WHAT THIS TASK INVOLVES:
Could you set down exactly the lines of the data below, starting at the one that holds "false, false, 0x10⟩]" and ending at the one that holds "its row. -/", both included, and only those?

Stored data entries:
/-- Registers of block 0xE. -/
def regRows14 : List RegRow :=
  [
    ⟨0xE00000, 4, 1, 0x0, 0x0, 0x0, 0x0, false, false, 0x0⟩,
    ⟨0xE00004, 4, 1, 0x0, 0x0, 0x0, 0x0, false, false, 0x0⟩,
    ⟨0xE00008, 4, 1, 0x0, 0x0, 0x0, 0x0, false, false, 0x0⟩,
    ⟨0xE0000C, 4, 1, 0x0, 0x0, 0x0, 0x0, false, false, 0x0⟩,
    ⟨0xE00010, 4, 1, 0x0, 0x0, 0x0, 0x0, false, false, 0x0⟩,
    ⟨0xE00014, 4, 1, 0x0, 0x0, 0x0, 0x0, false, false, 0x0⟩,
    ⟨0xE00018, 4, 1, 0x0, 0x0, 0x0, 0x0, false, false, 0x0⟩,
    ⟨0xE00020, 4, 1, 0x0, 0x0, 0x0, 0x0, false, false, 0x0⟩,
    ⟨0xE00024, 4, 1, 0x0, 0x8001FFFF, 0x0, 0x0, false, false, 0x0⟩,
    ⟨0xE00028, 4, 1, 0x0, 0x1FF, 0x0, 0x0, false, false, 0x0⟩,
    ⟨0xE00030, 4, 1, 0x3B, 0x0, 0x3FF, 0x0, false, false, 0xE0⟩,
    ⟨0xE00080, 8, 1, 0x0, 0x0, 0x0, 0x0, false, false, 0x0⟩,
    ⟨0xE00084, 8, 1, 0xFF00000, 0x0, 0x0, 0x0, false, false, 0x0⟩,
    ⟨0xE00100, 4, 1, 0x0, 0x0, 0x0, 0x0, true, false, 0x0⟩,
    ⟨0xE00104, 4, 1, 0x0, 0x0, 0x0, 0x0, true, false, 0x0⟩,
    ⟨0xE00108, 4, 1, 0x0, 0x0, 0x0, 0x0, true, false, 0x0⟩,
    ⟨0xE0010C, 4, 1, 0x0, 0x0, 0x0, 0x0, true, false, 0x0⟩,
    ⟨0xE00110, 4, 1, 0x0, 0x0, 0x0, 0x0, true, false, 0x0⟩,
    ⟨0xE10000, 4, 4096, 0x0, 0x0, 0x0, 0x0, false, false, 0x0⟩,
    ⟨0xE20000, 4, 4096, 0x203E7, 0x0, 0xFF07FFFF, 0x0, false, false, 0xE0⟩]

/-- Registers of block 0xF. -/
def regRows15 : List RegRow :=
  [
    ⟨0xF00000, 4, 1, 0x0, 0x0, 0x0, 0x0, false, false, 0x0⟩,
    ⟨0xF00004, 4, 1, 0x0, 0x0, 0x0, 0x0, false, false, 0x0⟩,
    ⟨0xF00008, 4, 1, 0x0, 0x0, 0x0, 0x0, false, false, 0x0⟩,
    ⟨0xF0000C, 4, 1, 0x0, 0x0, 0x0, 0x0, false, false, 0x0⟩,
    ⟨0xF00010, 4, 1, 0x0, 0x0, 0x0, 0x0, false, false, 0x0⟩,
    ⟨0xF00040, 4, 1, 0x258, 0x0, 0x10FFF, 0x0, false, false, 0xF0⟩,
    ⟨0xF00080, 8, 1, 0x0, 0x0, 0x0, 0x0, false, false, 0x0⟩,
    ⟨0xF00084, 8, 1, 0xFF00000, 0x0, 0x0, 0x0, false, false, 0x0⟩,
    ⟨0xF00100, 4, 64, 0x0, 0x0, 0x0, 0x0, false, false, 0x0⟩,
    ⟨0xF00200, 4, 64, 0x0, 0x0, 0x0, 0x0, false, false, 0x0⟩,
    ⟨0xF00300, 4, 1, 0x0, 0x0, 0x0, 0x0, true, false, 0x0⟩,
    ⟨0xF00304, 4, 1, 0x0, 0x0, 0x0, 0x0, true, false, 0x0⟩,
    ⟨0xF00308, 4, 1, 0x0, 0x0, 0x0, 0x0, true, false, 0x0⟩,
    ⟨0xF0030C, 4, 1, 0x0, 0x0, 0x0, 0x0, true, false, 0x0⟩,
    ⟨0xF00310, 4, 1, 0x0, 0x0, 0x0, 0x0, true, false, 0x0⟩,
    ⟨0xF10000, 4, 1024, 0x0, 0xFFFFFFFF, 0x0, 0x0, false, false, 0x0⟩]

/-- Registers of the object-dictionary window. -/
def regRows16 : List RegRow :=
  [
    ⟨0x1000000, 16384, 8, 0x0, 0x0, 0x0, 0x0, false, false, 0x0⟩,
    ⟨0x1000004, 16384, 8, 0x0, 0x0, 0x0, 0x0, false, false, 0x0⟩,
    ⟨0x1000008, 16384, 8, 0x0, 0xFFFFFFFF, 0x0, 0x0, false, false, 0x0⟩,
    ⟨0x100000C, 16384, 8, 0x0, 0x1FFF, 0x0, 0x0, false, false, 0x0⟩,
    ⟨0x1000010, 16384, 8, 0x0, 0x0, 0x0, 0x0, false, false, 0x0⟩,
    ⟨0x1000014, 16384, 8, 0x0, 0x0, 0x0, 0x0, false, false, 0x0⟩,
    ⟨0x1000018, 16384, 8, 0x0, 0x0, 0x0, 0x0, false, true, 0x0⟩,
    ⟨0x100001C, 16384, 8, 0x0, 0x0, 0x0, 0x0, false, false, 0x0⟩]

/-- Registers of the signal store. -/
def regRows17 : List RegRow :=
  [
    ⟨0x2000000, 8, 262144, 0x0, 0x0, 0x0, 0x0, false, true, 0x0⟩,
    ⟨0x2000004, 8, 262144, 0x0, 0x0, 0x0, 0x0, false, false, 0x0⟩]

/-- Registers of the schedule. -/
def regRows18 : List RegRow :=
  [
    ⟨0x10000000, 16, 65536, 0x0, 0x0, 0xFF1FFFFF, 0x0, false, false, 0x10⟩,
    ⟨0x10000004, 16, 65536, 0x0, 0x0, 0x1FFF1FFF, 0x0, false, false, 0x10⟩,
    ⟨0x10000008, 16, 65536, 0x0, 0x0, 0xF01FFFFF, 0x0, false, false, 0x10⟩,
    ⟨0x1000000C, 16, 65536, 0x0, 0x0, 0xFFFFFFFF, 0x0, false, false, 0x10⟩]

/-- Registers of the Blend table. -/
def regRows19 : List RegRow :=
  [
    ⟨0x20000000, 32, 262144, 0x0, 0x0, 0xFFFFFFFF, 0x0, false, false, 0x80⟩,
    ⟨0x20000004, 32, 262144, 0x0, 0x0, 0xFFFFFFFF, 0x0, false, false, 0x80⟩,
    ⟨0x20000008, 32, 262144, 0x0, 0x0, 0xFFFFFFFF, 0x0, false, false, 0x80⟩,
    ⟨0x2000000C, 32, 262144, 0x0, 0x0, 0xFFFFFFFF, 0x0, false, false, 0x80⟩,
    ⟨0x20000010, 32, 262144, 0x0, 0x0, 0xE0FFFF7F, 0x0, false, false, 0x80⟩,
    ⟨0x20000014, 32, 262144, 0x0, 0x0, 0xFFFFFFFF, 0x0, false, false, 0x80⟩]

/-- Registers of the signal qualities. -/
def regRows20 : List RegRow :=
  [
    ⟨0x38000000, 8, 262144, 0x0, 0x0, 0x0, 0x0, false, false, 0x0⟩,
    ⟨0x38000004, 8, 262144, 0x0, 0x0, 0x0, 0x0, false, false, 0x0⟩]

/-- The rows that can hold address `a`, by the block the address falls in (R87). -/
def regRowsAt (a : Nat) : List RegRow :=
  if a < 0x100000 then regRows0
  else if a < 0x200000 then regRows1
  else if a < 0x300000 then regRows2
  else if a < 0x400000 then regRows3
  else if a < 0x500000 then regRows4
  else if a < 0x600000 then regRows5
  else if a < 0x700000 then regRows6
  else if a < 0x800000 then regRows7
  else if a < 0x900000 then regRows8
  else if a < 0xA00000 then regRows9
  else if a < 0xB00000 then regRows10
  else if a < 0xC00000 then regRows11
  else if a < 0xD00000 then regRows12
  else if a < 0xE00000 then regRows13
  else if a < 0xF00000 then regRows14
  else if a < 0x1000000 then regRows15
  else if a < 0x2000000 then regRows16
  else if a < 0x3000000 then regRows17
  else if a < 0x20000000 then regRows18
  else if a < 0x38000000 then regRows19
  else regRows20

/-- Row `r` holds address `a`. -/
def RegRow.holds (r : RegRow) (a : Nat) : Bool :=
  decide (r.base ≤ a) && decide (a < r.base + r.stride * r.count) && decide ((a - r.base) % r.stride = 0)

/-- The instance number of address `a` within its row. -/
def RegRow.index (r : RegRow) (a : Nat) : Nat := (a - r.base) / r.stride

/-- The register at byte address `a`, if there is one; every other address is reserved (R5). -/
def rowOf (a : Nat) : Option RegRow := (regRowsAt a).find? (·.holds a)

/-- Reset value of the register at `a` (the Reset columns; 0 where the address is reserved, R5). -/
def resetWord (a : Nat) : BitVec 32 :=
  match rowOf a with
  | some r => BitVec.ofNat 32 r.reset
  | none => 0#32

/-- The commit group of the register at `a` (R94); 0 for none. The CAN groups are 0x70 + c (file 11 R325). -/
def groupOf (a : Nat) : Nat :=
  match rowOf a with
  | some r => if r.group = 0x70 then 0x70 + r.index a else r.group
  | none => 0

--

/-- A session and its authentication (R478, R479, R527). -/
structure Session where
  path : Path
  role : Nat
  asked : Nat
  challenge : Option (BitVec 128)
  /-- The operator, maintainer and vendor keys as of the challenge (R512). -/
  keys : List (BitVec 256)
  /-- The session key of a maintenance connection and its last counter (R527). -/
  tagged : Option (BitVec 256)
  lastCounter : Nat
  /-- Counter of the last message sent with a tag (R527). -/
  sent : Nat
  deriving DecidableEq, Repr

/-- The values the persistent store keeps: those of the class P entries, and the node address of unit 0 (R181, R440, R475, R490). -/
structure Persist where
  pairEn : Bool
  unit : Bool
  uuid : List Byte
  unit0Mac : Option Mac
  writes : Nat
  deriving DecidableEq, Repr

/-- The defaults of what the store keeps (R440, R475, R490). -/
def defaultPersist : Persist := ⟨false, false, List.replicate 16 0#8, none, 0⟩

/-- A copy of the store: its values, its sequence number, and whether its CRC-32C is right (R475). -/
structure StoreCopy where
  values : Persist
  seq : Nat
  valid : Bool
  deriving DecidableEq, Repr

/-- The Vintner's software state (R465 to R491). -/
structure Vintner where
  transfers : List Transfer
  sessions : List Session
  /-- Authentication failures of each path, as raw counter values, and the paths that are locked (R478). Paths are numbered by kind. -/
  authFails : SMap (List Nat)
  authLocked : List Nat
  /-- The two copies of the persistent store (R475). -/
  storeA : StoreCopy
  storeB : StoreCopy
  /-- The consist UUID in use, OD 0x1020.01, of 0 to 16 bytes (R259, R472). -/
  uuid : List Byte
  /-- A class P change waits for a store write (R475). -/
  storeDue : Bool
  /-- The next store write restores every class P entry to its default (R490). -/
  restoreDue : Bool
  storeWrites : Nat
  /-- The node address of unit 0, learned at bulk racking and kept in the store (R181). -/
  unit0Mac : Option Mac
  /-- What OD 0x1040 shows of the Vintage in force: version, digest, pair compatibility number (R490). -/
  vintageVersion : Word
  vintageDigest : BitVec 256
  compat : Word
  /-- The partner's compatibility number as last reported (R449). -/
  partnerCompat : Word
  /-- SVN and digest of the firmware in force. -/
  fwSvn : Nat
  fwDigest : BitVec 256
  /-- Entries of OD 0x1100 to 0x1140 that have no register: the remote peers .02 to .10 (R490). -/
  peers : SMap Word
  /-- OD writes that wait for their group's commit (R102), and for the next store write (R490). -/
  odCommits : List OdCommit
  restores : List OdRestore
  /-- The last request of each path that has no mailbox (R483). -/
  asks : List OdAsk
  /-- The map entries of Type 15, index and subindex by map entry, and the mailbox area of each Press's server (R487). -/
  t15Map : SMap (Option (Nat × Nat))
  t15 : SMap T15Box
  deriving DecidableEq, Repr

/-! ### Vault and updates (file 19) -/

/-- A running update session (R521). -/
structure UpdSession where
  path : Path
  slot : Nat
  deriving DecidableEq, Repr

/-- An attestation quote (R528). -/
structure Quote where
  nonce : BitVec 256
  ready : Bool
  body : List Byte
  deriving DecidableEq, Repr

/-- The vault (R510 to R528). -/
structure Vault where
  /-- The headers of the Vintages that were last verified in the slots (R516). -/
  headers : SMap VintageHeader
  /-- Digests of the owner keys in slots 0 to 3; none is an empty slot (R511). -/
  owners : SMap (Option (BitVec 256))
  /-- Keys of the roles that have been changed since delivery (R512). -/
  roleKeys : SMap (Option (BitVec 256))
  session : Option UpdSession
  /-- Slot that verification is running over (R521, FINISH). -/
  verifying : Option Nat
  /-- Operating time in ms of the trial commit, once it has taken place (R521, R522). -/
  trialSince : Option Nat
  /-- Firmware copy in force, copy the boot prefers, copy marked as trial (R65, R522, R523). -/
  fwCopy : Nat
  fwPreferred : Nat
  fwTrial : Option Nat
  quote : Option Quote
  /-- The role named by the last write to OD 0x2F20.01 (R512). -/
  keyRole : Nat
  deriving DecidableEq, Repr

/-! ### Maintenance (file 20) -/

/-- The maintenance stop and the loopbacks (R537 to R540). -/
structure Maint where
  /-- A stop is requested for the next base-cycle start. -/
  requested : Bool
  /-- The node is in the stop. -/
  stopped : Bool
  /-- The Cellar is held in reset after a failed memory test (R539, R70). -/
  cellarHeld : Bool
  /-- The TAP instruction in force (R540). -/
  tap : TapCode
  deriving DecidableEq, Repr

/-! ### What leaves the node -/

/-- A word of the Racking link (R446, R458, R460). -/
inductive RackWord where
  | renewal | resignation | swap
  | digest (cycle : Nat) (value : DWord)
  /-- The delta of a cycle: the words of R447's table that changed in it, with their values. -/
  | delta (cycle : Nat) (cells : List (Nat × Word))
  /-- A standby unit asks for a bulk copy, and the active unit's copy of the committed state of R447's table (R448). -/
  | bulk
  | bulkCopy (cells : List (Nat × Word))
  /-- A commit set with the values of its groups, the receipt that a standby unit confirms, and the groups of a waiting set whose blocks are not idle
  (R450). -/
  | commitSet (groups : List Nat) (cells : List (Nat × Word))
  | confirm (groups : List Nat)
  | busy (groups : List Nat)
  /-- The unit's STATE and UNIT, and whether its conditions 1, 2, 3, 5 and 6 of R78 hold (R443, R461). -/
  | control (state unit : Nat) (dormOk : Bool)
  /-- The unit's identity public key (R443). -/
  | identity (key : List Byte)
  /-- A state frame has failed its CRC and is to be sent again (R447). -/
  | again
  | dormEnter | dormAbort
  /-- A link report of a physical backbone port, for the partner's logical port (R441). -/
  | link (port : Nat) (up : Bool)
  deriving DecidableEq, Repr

RESULT:
    ⟨0x1000000C, 16, 65536, 0x0, 0x0, 0xFFFFFFFF, 0x0, false, false, 0x10⟩]

/-- Registers of the Blend table. -/
def regRows19 : List RegRow :=
  [
    ⟨0x20000000, 32, 262144, 0x0, 0x0, 0xFFFFFFFF, 0x0, false, false, 0x80⟩,
    ⟨0x20000004, 32, 262144, 0x0, 0x0, 0xFFFFFFFF, 0x0, false, false, 0x80⟩,
    ⟨0x20000008, 32, 262144, 0x0, 0x0, 0xFFFFFFFF, 0x0, false, false, 0x80⟩,
    ⟨0x2000000C, 32, 262144, 0x0, 0x0, 0xFFFFFFFF, 0x0, false, false, 0x80⟩,
    ⟨0x20000010, 32, 262144, 0x0, 0x0, 0xE0FFFF7F, 0x0, false, false, 0x80⟩,
    ⟨0x20000014, 32, 262144, 0x0, 0x0, 0xFFFFFFFF, 0x0, false, false, 0x80⟩]

/-- Registers of the signal qualities. -/
def regRows20 : List RegRow :=
  [
    ⟨0x38000000, 8, 262144, 0x0, 0x0, 0x0, 0x0, false, false, 0x0⟩,
    ⟨0x38000004, 8, 262144, 0x0, 0x0, 0x0, 0x0, false, false, 0x0⟩]

/-- The rows that can hold address `a`, by the block the address falls in (R87). -/
def regRowsAt (a : Nat) : List RegRow :=
  if a < 0x100000 then regRows0
  else if a < 0x200000 then regRows1
  else if a < 0x300000 then regRows2
  else if a < 0x400000 then regRows3
  else if a < 0x500000 then regRows4
  else if a < 0x600000 then regRows5
  else if a < 0x700000 then regRows6
  else if a < 0x800000 then regRows7
  else if a < 0x900000 then regRows8
  else if a < 0xA00000 then regRows9
  else if a < 0xB00000 then regRows10
  else if a < 0xC00000 then regRows11
  else if a < 0xD00000 then regRows12
  else if a < 0xE00000 then regRows13
  else if a < 0xF00000 then regRows14
  else if a < 0x1000000 then regRows15
  else if a < 0x2000000 then regRows16
  else if a < 0x3000000 then regRows17
  else if a < 0x20000000 then regRows18
  else if a < 0x38000000 then regRows19
  else regRows20

/-- Row `r` holds address `a`. -/
def RegRow.holds (r : RegRow) (a : Nat) : Bool :=
  decide (r.base ≤ a) && decide (a < r.base + r.stride * r.count) && decide ((a - r.base) % r.stride = 0)

/-- The instance number of address `a` within its row. -/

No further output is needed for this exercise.